──────── WORKING DATA ────────

/-! ### The bus and exception entries -/

/-- What an entry adds to the bus log: the acknowledge of a vectored IRQ that stays out of Secure Monitor mode (R242,
log 22). -/
theorem takeException_busLog (x : Exception) (ret : Word) (s : State) :
    (takeException x ret s).busLog =
      if x = .irq ∧ s.scr.irq = false ∧ (s.control s.world).ve = true then
        s.busLog ++ [.vicAcknowledge s.signals.irqAddr] else s.busLog := by
  have hentry : (takeException x ret s).busLog =
      entryBusLog x (x.toMonitor (leaveNonSecure s).scr) (leaveNonSecure s).world (leaveNonSecure s) := rfl
  rw [hentry, leaveNonSecure_toMonitor, leaveNonSecure_world, entryBusLog, leaveNonSecure_control,
    leaveNonSecure_busLog, leaveNonSecure_signals]
  refine if_congr ?_ rfl rfl
  cases x <;> simp [Exception.toMonitor]

/-- Settles O45. -/
theorem deviceAccessesReachTheBus : Obligations.DeviceAccessesReachTheBus := by
  refine ⟨fun c up rd rn imm12 addr s haddr hc hal hd => ⟨exec_ldr_device haddr hc hal hd,
    fun h v rest => exec_ldr_pc_device haddr hc hal hd h, exec_str_device haddr hc hal hd⟩, ?_, fun x ret s => ⟨?_, fun hno => ?_⟩⟩
  · intro c am wb rn list m i n base low vals rest acc dev changed s hlow hu hlen hacc hdev hal
    subst hlen
    obtain rfl : wordsAt low vals = acc := hacc.symm
    obtain rfl : s.deviceAccesses (wordsAt low vals) = dev := hdev.symm
    refine ⟨fun hab hmem hans => ⟨?_, fun p => ?_⟩, fun hab hm ha hi => ?_⟩
    · rintro rfl rfl hn hc hwf ha
      obtain ⟨t, ht, hzip, hwb, hpc, hcpsr, hregs, heq⟩ := ldmFinish_next hwf hn
        (show accessOnly s (s.readMixed (wordsAt low vals) rest) from rfl) ha (writtenBack am (s.reg rn) (listedRegs list).length)
      have hload := multiLoad_mixed (b := false) (spoil := fun vs s => spoilRegs rn ((listedRegs list).zip vs) s)
        (finish := ldmFinish wb rn list (writtenBack am (s.reg rn) (listedRegs list).length)) hu hal hab hmem hans
      rw [hn] at hload hlow ⊢
      refine ⟨t, ((exec_ldm hc hwf hlow).trans hload).trans ht, hzip, hwb, hpc, hcpsr, by rw [heq]; rfl, by rw [heq]; rfl,
        by rw [heq]; rfl, hregs⟩
    · rintro rfl rfl hn hmu hrn hvals hj hmon
      have hword : vals.getD 1 0 = p.toWord := by rw [hvals]; rfl
      obtain ⟨t, ht, hpc, hcpsr, hdest, hregs, heq⟩ := rfeFinish_next (wb := wb) (rn := rn)
        (v := writtenBack am (s.reg rn) 2) (show accessOnly s (s.readMixed (wordsAt low vals) rest) from rfl) hrn hword hj hmon
      have hload := multiLoad_mixed (b := true) (spoil := fun _ s => s)
        (finish := rfeFinish wb rn (writtenBack am (s.reg rn) 2)) hu hal hab hmem hans
      rw [hn] at hload hlow
      exact ⟨t, ((exec_rfe wb hmu hrn hlow).trans hload).trans ht, hpc, hcpsr, hdest, by rw [heq]; rfl, by rw [heq]; rfl,
        by rw [heq]; rfl, hregs⟩
    · rcases hi with ⟨rfl, rfl, hn, hc, hwf, rfl, rfl⟩ | ⟨rfl, hmu, hms, hmon, rfl, hn, ⟨saved, hw, rfl⟩, rfl⟩
      · obtain ⟨p, hreg⟩ := exists_physReg s.cpsr.mode (base_ne_pc (stm_wellFormed_iff.mp hwf).1)
        rw [hn] at hlow ⊢
        obtain ⟨t, ht, hread, hout, hbus, hst, hwb, hregs, hpc, hcpsr⟩ := multiStore_mixed
          (after := fun u => if wb then u.setReg rn (writtenBack am (s.reg rn) (listedRegs list).length) else u)
          (fun u hu => setReg_writeBack (s := u) (hu ▸ hreg) wb _) hu hal hab (listedWords_length_le list s) hm ha
        refine ⟨t, (exec_stm hc hwf hlow).trans ht, hread, hout, hbus, hst, fun q hq => ?_, ?_, hpc, hcpsr⟩
        · rw [dest_eq hreg, List.mem_singleton] at hq
          rw [hq, hwb, reg_eq hreg]
        · rwa [dest_eq hreg]
      · obtain ⟨t, ht, hread, hout, hbus, hst, hwb, hregs, hpc, hcpsr⟩ := multiStore_mixed
          (after := State.writeBack wb (.sp m.bank) (writtenBack am (s.regs.sp.get m.bank) 2))
          (fun u _ => rfl) hu hal hab (by simp) hm ha
        refine ⟨t, (exec_srs wb hmu hms hmon hw hlow).trans ht, hread, hout, hbus, hst, fun q hq => ?_, hregs, hpc, hcpsr⟩
        rw [List.mem_singleton] at hq
        rw [hq]
        exact hwb
  · rintro ⟨rfl, hirq, hve⟩
    refine ⟨?_, by rw [takeException_busLog, if_pos ⟨rfl, hirq, hve⟩]⟩
    rw [takeException_pc_eq_vector, vector_eq, if_neg (by simp [Exception.toMonitor, hirq]), if_pos ⟨rfl, hve⟩]
  · rw [takeException_busLog, if_neg hno]

end Sys2Proof.Machine
end

section
/-! The refused forms (spec/93_implementation_defined.md U20 to U26, U29): what the spec gives no meaning stops by name, and
going on past the top of memory stops the machine (spec/92_eei_decisions.md D12). -/

namespace Sys2Proof.Machine

/-! ### Past the top of memory -/

/-- A state with the PC of one that cannot go on cannot go on. -/
theorem advance_pastTop_of_pc {len : Nat} {s u : State} (hpc : u.pc = s.pc) (ha : ¬s.canAdvance len) :
    advance len u = .fault .pastTop :=
  advance_pastTop (by rwa [State.canAdvance, hpc])

theorem advance_setReg_pastTop {rd : RegNum} {s u : State} (hrd : rd ≠ 15) (hpc : u.pc = s.pc) (ha : ¬s.canAdvance 4)
    (v : Word) : advance 4 (u.setReg rd v) = .fault .pastTop :=
  advance_pastTop_of_pc ((setReg_pc_of_ne u hrd v).trans hpc) ha

theorem dataProcessing_pastTop {c : Cond} {rd rn : RegNum} {rot : BitVec 4} {imm8 : BitVec 8} {s : State}
    (hc : condHolds c s.cpsr = true) (ha : ¬s.canAdvance 4) (hrd : rd ≠ 15) :
    ∀ i ∈ [Instr.mov c rd rn, .add c rd rn rot imm8, .sub c rd rn rot imm8, .orr c rd rn rot imm8, .bic c rd rn rot imm8],
      exec i s = .fault .pastTop := by
  obtain ⟨hmov, hadd, hsub, horr, hbic⟩ := exec_dataProcessing hc rd rn rot imm8
  have hpast : ∀ v, writeResult rd v s = .fault .pastTop := fun v =>
    (writeResult_of_ne hrd v s).trans (advance_setReg_pastTop hrd rfl ha v)
  rw [hpast] at hmov hadd hsub horr hbic
  simp only [List.forall_mem_cons, List.not_mem_nil, false_implies, implies_true, and_true]
  exact ⟨hmov, hadd, hsub, horr, hbic⟩

/-! ### Accesses that complete -/

theorem accessOnly.wordCompletes {s u : State} (h : accessOnly s u) {ty : AccessType} {a : Word} :
    u.wordCompletes ty a ↔ s.wordCompletes ty a := by
  simp only [State.wordCompletes, h.dataAbort]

────────

→ EXERCISE AIM
Since only part of the listing is wanted, copy exactly the lines from the one holding "theorem takeException_busLog (x" to the one holding "obtain ⟨t, ht, hzip, hwb, hpc, hcpsr, hregs, heq⟩", both included.

→ OUTPUT
theorem takeException_busLog (x : Exception) (ret : Word) (s : State) :
    (takeException x ret s).busLog =
      if x = .irq ∧ s.scr.irq = false ∧ (s.control s.world).ve = true then
        s.busLog ++ [.vicAcknowledge s.signals.irqAddr] else s.busLog := by
  have hentry : (takeException x ret s).busLog =
      entryBusLog x (x.toMonitor (leaveNonSecure s).scr) (leaveNonSecure s).world (leaveNonSecure s) := rfl
  rw [hentry, leaveNonSecure_toMonitor, leaveNonSecure_world, entryBusLog, leaveNonSecure_control,
    leaveNonSecure_busLog, leaveNonSecure_signals]
  refine if_congr ?_ rfl rfl
  cases x <;> simp [Exception.toMonitor]

/-- Settles O45. -/
theorem deviceAccessesReachTheBus : Obligations.DeviceAccessesReachTheBus := by
  refine ⟨fun c up rd rn imm12 addr s haddr hc hal hd => ⟨exec_ldr_device haddr hc hal hd,
    fun h v rest => exec_ldr_pc_device haddr hc hal hd h, exec_str_device haddr hc hal hd⟩, ?_, fun x ret s => ⟨?_, fun hno => ?_⟩⟩
  · intro c am wb rn list m i n base low vals rest acc dev changed s hlow hu hlen hacc hdev hal
    subst hlen
    obtain rfl : wordsAt low vals = acc := hacc.symm
    obtain rfl : s.deviceAccesses (wordsAt low vals) = dev := hdev.symm
    refine ⟨fun hab hmem hans => ⟨?_, fun p => ?_⟩, fun hab hm ha hi => ?_⟩
    · rintro rfl rfl hn hc hwf ha
      obtain ⟨t, ht, hzip, hwb, hpc, hcpsr, hregs, heq⟩ := ldmFinish_next hwf hn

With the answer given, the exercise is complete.